Added to the strong political themes are a hopefully career reviving performance by Andy Garcia, once one of Hollywood's hottest young stars; a dynamic star turn by Charles S. Dutton as Dizzy Gillespie; and, of course, a terrific soundtrack. Unfortunately, this movie, though it won several awards, was only shown on cable, but now that it is available on a budget priced DVD, perhaps it will find the wider audience it so richly deserves. I hope so, though I tend to doubt it. But there is a consolation; at the end of the movie you somehow feel a little bit prouder to be an American, just knowing what the Sandovals went through to become Americans themselves.

GRADE : A

Emotional journey5
Since I have been unable to locate an address in which to write Mr. Garcia to explain how this film touched me, I thought this might be the next best thing. As a "natural born" citizen of the United States, I often feel overwhelming guilt for the suffering of the people who live in countries ruled by dictatorships and tyranny, while I enjoy innumerable freedoms here. Mr. Garcia has brought us a film that inspires hope, courage of conviction, and raises our awareness of the suffering still going on in his birthplace without bringing the stinging guilt that such a movie usually instills in me. I cried, then paced my apartment, then searched the Web for hours trying to find a way to contact Mr. Garcia to tell him that his message is received and appreciated.
The story is so amazing, it is almost difficult to believe that Mr. Sandavol not only lived it, but managed to see his whole family emigrate to the U.S. Thank you, HBO and Mr. Garcia, for telling a story that deserved to be told.

Magnificent Movie!! But....5
...being that it is ABOUT LIFE IN CUBA and the CUBAN STRUGGLE FOR FREEDOM from a tiranical government.. who on EARTH forgot to add a spanish language track, and at the very least- a spanish subtitle feature- to the DVD?!?! Subtitled VHS? Boo..Hiss on HBO. Come now, do they honestly think there are no cuban-americans who might wish to view this great film in their native language? For example, our 70'yr old grandmother who experienced first hand, what viewers of this film only begin to understand.

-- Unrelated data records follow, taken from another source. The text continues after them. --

-- ==== Sys2Proof/Laws/Ready.lean ====
section
/-! SUPPORT. On an idle bus no piece of an operation breaks a pin contract, so an operation that goes on from the bus invariant
was refused, raised the fault of a check, or completed (60 R173, R183). -/

namespace Sys2Proof.Machine

/-- `WRITE_CYCLE` on an idle bus at an address the device does not have is stuck (20 R51). -/
theorem writeCycle_no_cell (a : Addr) (d : Byte) (kind : CycleKind) {s : State} (hd : s.ddir = .output)
    (hi : s.LinesIdle) (ha : devaddr s.cfg a = none) : writeCycle a d kind s = .stuck .deviceAddressUndefined := by
  obtain ⟨hw, hr, hm, hl⟩ := hi
  rw [writeCycle, if_pos (by simp [State.linesDeasserted, hw, hr, hm, hl]),
    latchAddr_done a hd hm hl (by rw [hr]; rfl)]
  obtain ⟨cfg, pending, opc, mode, fault, faultOp, faultOpc, ddir, dout, we, re, lem, lel, latM, latL, mem, sdp, busy,
    responses, trace, draws⟩ := s
  simp only [ControlLine.Idle] at hd hw hr hm hl ha
  subst hd hw hr hm hl
  simp [pEnable, checkContention, State.contention, State.setLine, State.emit, State.line, State.deviceAddr,
    State.latchedAddr, joinAddr_slices, ha]

/-- `READ_CYCLE` on an idle bus at an address the device does not have is stuck (20 R51). -/
theorem readCycle_no_cell (a : Addr) {s : State} (hi : s.LinesIdle) (ha : devaddr s.cfg a = none) :
    readCycle a s = .stuck .deviceAddressUndefined := by
  obtain ⟨hw, hr, hm, hl⟩ := hi
  obtain ⟨cfg, pending, opc, mode, fault, faultOp, faultOpc, ddir, dout, we, re, lem, lel, latM, latL, mem, sdp, busy,
    responses, trace, draws⟩ := s
  simp only [ControlLine.Idle] at hw hr hm hl ha
  subst hw hr hm hl
  rw [readCycle, if_pos (by simp [State.linesDeasserted])]
  simp only [pCfgOutData, checkContention, State.contention, State.setDdir, State.emit, idle_active, Bool.false_and,
    Bool.false_eq_true, if_false, Micro.andThen_done]
  rw [latchAddr_done a rfl rfl rfl rfl]
  simp [pEnable, checkContention, State.contention, State.setLine, State.emit, State.line, State.deviceAddr,
    State.latchedAddr, joinAddr_slices, ha, pCfgInData, State.setDdir, nop, pRead, State.deviceDrives,
    ControlLine.active]

/-- A piece of an operation that raises no fault. -/
def Micro.Quiet {α : Type} : Micro α → Prop
  | .done _ _ => True
  | .raised _ _ => False
  | .stuck _ => True

theorem writeCycle_quiet (a : Addr) (d : Byte) (kind : CycleKind) {s : State} (hd : s.ddir = .output)
    (hi : s.LinesIdle) : (writeCycle a d kind s).Quiet := by
  cases ha : devaddr s.cfg a with
  | none => rw [writeCycle_no_cell a d kind hd hi ha]; trivial
  | some da => rw [writeCycle_done a d kind hd hi ha]; trivial

theorem readCycle_quiet (a : Addr) {s : State} (hi : s.LinesIdle) : (readCycle a s).Quiet := by
  cases ha : devaddr s.cfg a with
  | none => rw [readCycle_no_cell a hi ha]; trivial
  | some da => rw [readCycle_done a hi ha]; trivial

theorem issuePairs_quiet (l : CommandList) : ∀ {s : State}, s.ddir = .output → s.LinesIdle → (issuePairs l s).Quiet := by
  induction l with
  | nil => intro s _ _; trivial
  | cons p l ih =>
    intro s hd hi
    rw [issuePairs]
    cases ha : devaddr s.cfg p.1 with
    | none => rw [writeCycle_no_cell p.1 p.2 .command hd hi ha]; trivial
    | some da =>
      rw [writeCycle_done p.1 p.2 .command hd hi ha]
      exact ih hd hi

theorem Micro.Quiet.then_done {α β : Type} {m : Micro α} (h : m.Quiet) (f : α → State → β) (g : α → State → State) :
    (m.andThen fun a s => .done (f a s) (g a s)).Quiet := by
  cases m with
  | done a s => trivial
  | raised c s => exact h
  | stuck f => trivial

/-- From the bus invariant the mode says what the pins are: write mode. -/
theorem writeReady_of_mode {s : State} (h : s.BusInv) (hm : s.mode = .write) : s.WriteReady := by
  rcases h with h | h | h
  · exact h
  · rw [h.1] at hm; cases hm
  · rw [h.1] at hm; cases hm

/-- From the bus invariant the mode says what the pins are: read mode. -/
theorem readReady_of_mode {s : State} (h : s.BusInv) (hm : s.mode = .read) : s.ReadReady := by
  rcases h with h | h | h
  · rw [h.1] at hm; cases hm
  · exact h
  · rw [h.1] at hm; cases hm

theorem mode_of_writeChecks {a : Addr} {d : Byte} {s : State} (h : writeChecks a d s = none) : s.mode = .write := by
  simpa [modeCheck] using firstFault_eq_none h (modeCheck .write s) (by simp)

theorem mode_of_readChecks {a : Addr} {s : State} (h : readChecks a s = none) : s.mode = .read := by
  simpa [modeCheck] using firstFault_eq_none h (modeCheck .read s) (by simp)

theorem mode_of_commandChecks {s : State} (h : commandChecks s = none) : s.mode = .write := by
  simpa [modeCheck] using firstFault_eq_none h (modeCheck .write s) (by simp)

/-- The body of an operation raises nothing when its checks have passed from the bus invariant: so an operation that goes on was
refused, raised the fault of a check and changed nothing else, or completed. -/
theorem exec_next_ready {i : Instr} {s t : State} (hb : s.BusInv) (h : exec i s = .next t) :
    (s.fault ≠ .none ∧ t = s.respond .refused) ∨
      (s.fault = .none ∧ ∃ c, t = raiseFault c (encode i) s ∧
        (match i with
          | .cfgWrite => False
          | .cfgRead => False
          | .write a d => writeChecks a d s = some c
          | .read a => readChecks a s = some c
          | .unlock => commandChecks s = some c
          | .lock => commandChecks s = some c
          | .erase => commandChecks s = some c
          | .delayMs _ => False)) ∨
      (s.fault = .none ∧ ∃ r u, s.Within u ∧ t = complete r u) := by
  have key {checks : State → Option FaultCode} {body : State → Micro Response}
      (hq : checks s = none → (body s).Quiet) (h : operation (encode i) checks body s = .next t) :
      s.fault ≠ .none ∨ (∃ c, checks s = some c ∧ t = raiseFault c (encode i) s) ∨
        ∃ r u, body s = .done r u ∧ t = complete r u := by
    rcases operation_next h with h | ⟨_, c, hc, ht⟩ | ⟨_, _, r, u, hd, ht⟩ | ⟨_, hc, c, u, hd, _⟩
    · exact .inl h.1
    · exact .inr (.inl ⟨c, hc, ht⟩)
    · exact .inr (.inr ⟨r, u, hd, ht⟩)
    · exact absurd (hq hc) (by rw [hd]; exact id)
  rcases exec_next h with h' | ⟨hf, c, h'⟩ | h' | ⟨hf, u, hw, ht⟩
  · exact .inl h'
  · exact .inr (.inl ⟨hf, c, h'⟩)
  · exact .inr (.inr h')
  · exfalso
    have hbad : t.fault = .pinContract := by rw [ht]; rfl
    have hnot {checks : State → Option FaultCode} {body : State → Micro Response}
        (hc : ∀ c, checks s = some c → c ≠ .pinContract) (hfr : (body s).From s)
        (hq : checks s = none → (body s).Quiet) (h : operation (encode i) checks body s = .next t) : False := by
      rcases key hq h with h | ⟨c, hc', rfl⟩ | ⟨r, v, hd, rfl⟩
      · exact h hf
      · exact hc c hc' hbad
      · rw [hd] at hfr
        have : v.fault = .none := hfr.fault.trans hf
        rw [show (complete r v).fault = v.fault from rfl, this] at hbad
        cases hbad
    have hw {a : Addr} {d : Byte} (c : FaultCode) (hc : writeChecks a d s = some c) : c ≠ .pinContract := by
      have := firstFault_eq_some hc
      simp only [modeCheck, rangeCheck, busyCheck, prefixCheck, List.mem_cons, Prod.mk.injEq, List.not_mem_nil] at this
      rintro rfl
      simp at this
    have hr {a : Addr} (c : FaultCode) (hc : readChecks a s = some c) : c ≠ .pinContract := by
      have := firstFault_eq_some hc
      simp only [modeCheck, rangeCheck, busyCheck, List.mem_cons, Prod.mk.injEq, List.not_mem_nil] at this
      rintro rfl
      simp at this
    have hc (c : FaultCode) (hc : commandChecks s = some c) : c ≠ .pinContract := by
      have := firstFault_eq_some hc
      simp only [modeCheck, busyCheck, List.mem_cons, Prod.mk.injEq, List.not_mem_nil] at this
      rintro rfl
      simp at this
    have hq (c : CommandName) (l : CommandList) (n : Nat) (hk : commandChecks s = none) :
        (issueSequence c l n s).Quiet := by
      have hr := writeReady_of_mode hb (mode_of_commandChecks hk)
      exact (issuePairs_quiet l hr.2.1 hr.2.2).then_done _ _
    cases i with
    | cfgWrite =>
      simp only [exec, execCfgWrite] at h
      refine hnot (checks := noChecks) (fun c hc => by cases hc) ?_ (fun _ => ?_) h
      · exact Micro.From.of_within (idleLines_within s)
          ((pCfgOutData_from _).andThen fun _ t => setMode_within .write t)
      · simp only [pCfgOutData, checkContention]
        split <;> trivial
    | cfgRead =>
      simp only [exec, execCfgRead] at h
      refine hnot (checks := noChecks) (fun c hc => by cases hc) ?_ (fun _ => ?_) h
      swap
      · trivial
      exact ((idleLines_within s).trans (pCfgInData_within _)).trans (setMode_within .read _)
    | write a d =>
      simp only [exec, execWrite] at h
      refine hnot hw ?_ (fun hk => ?_) h
      · exact (writeCycle_from a d .data s).andThen fun _ t => .refl t
      · have hr := writeReady_of_mode hb (mode_of_writeChecks hk)
        exact (writeCycle_quiet a d .data hr.2.1 hr.2.2).then_done _ _
    | read a =>
      simp only [exec, execRead] at h
      refine hnot hr ?_ (fun hk => ?_) h
      · exact (readCycle_from a s).andThen fun _ t => .refl t
      · have hr := readReady_of_mode hb (mode_of_readChecks hk)
        exact (readCycle_quiet a hr.2.2).then_done _ _
    | unlock =>
      simp only [exec, execUnlock] at h
      exact hnot hc (issueSequence_from _ _ _ s) (hq _ _ _) h
    | lock =>
      simp only [exec, execLock] at h
      exact hnot hc (issueSequence_from _ _ _ s) (hq _ _ _) h
    | erase =>
      simp only [exec, execErase] at h
      exact hnot hc (issueSequence_from _ _ _ s) (hq _ _ _) h
    | delayMs n =>
      simp only [exec, execDelayMs] at h
      refine hnot (checks := noChecks) (fun c hc => by cases hc) ?_ (fun _ => ?_) h
      swap
      · trivial
      exact (emit_within (.sleepMs n.toNat) s).trans (endWriteCycle_within n.toNat _)

end Sys2Proof.Machine
end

She is unable to enjoy this film about her home, because the spanish language track and subtitles were left off? Sad..

Otherwise, this movie is fantastic. Although, I am told on solid authority that Sandoval had life (while in Cuba) a whole lot better than a majority of Cuban's.. however, his struggle and fame helped to bring press and attention to the serious issues facing the Cuban People.